Joel A. Kaufmann, Paula C. Bickford, Giulio Taglialatela

Research output: Contribution to journalArticlepeer-review

68 Scopus citations

Abstract

Oxidative stress has been shown to play a role in aging and in neurodegenerative disorders. Some of the consequences of oxidative stress are DNA base modifications, lipid peroxidation, and protein modifications such as formation of carbonyls and nitrotyrosine. These events may play a role in apoptosis, another factor in aging and neurodegeneration, in response to uncompensated oxidative stress. Bcl-2 is a mitochondrial protein that protects neurons from apoptotic stimuli including oxidative stress. Using immunohistochemistry and western blot analysis, here we show that Bcl-2 is up-regulated in the hippocampus and cerebellum of aged (24 months) Fisher 344 rats.
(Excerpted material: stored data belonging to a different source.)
-- ==== Sys2Proof/Certificates/Slice0/Obligations.lean ====
section
/-! DEFINITION. Certificates/Slice0/Obligations.lean: the statements about the machine, one `def Obligations.<Name>`
each, in the order of spec/'s files. A state written `{ s with … }` says the result and the frame at once: every field
not named is unchanged. -/

open Sys2Proof Sys2Proof.Machine

/-- A field element as a polynomial over GF(2): bit i is the coefficient of x^i (R9). -/
noncomputable def Sys2Proof.Machine.eltPoly (a : Elt) : Polynomial (ZMod 2) :=
  ∑ i : Fin 4, if a.getLsbD i then Polynomial.X ^ (i : ℕ) else 0

/-! ## State and reset -/

/-- R36: the state after reset. The latches, unspecified there, are not mentioned. -/
def Obligations.ResetValuesOfTheRegisters : Prop :=
  State.reset.cmd = 0x0000#16 ∧ State.reset.opa = 0x00#8 ∧ State.reset.opb = 0x00#8 ∧ State.reset.opk = 0x0000#16 ∧
    State.reset.opn = 0x0000#16 ∧ State.reset.res = 0x00#8 ∧ State.reset.cnt = 0x0000#16 ∧
    State.reset.status.busy = false ∧ State.reset.status.done = false ∧ State.reset.status.err = 0#3 ∧
    State.reset.status.isgen = false ∧
    ∀ r, ∃ t, exec (.rd r) State.reset = .next t ∧ t.reads = [0x0000#16]

/-- R210: RESET sets every register, discards the command in flight and leaves COMPLETE disabled. It stands at the head
of the pending actions, and COMPLETE is not due before it. What the host still does and has read is kept (log 12, the
model's choice). -/
def Obligations.ResetEventDiscardsTheCommand : Prop :=
  ∀ (s : State) (rest : List HostAction), s.pending = .reset :: rest → (s.status.busy = true → s.due ≠ 0) →
    ∃ t, step s = .next t ∧
      t.cmd = 0x0000#16 ∧ t.opa = 0x00#8 ∧ t.opb = 0x00#8 ∧ t.opk = 0x0000#16 ∧ t.opn = 0x0000#16 ∧
      t.res = 0x00#8 ∧ t.cnt = 0x0000#16 ∧
      t.status = { busy := false, done := false, err := 0#3, isgen := false } ∧
      t.completes = false ∧ t.pending = rest ∧ t.reads = s.reads

/-- The invariant holds after reset. -/
def Obligations.ResetMeetsTheStateInvariant : Prop := Inv State.reset

/-- The invariant is kept by every step, from every state that meets it: COMPLETE, transactions, polls and RESET. -/
def Obligations.StepKeepsTheStateInvariant : Prop := ∀ s t : State, Inv s → step s = .next t → Inv t

/-! ## The port -/

/-- R93: what each read returns, as numbers; nothing but the host's own record of reads changes. -/
def Obligations.ReadReturnsTheRegister : Prop :=
  ∀ (s : State) (r : Reg), ∃ (v : Word) (t : State), exec (.rd r) s = .next t ∧ t = { s with reads := v :: s.reads } ∧
    match r with
    | .cmd => v = s.cmd
    | .status =>
      v.toNat = s.status.busy.toNat + 2 * s.status.done.toNat + 4 * s.status.err.toNat + 32 * s.status.isgen.toNat
    | .opa => v.toNat = s.opa.toNat
    | .opb => v.toNat = s.opb.toNat
    | .opk => v = s.opk
    | .opn => v = s.opn
    | .res => v.toNat = s.res.toNat
    | .cnt => v = s.cnt

/-- R92: what each write stores, and that nothing else changes. A CMD write while idle issues (R94), while busy it is
dropped (R97). -/
def Obligations.WriteStoresOnlyItsRegister : Prop :=
  ∀ (s : State) (r : Reg) (v : Word), ∃ t, exec (.wr r v) s = .next t ∧
    match r with
    | .cmd => if s.status.busy then t = s else t = s.issue v
    | .status => t = s
    | .opa => t.opa.toNat = v.toNat % 256 ∧ t = { s with opa := t.opa }
    | .opb => t.opb.toNat = v.toNat % 256 ∧ t = { s with opb := t.opb }
    | .opk => t = { s with opk := v }
    | .opn => t = { s with opn := v }
    | .res => t = s
    | .cnt => t = s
Treatment with the free radical spin trap N-tert-butyl-α-phenylnitrone (PBN) effectively reverses this age-dependent Bcl-2 up-regulation indicating that this response is redox sensitive. This conclusion was further supported by inducing the same regional Bcl-2 up-regulation in young (3 months) Fisher 344 rats exposed to 100% normobaric O2 for 48 h. Our results indicate that Bcl-2 expression is increased in the aged brain, possibly as a consequence of oxidative stress challenges. These results also illustrate the effectiveness of antioxidants in reversing age-related changes in the CNS and support further research to investigate their use in aging and in age-related neurodegenerative disorders.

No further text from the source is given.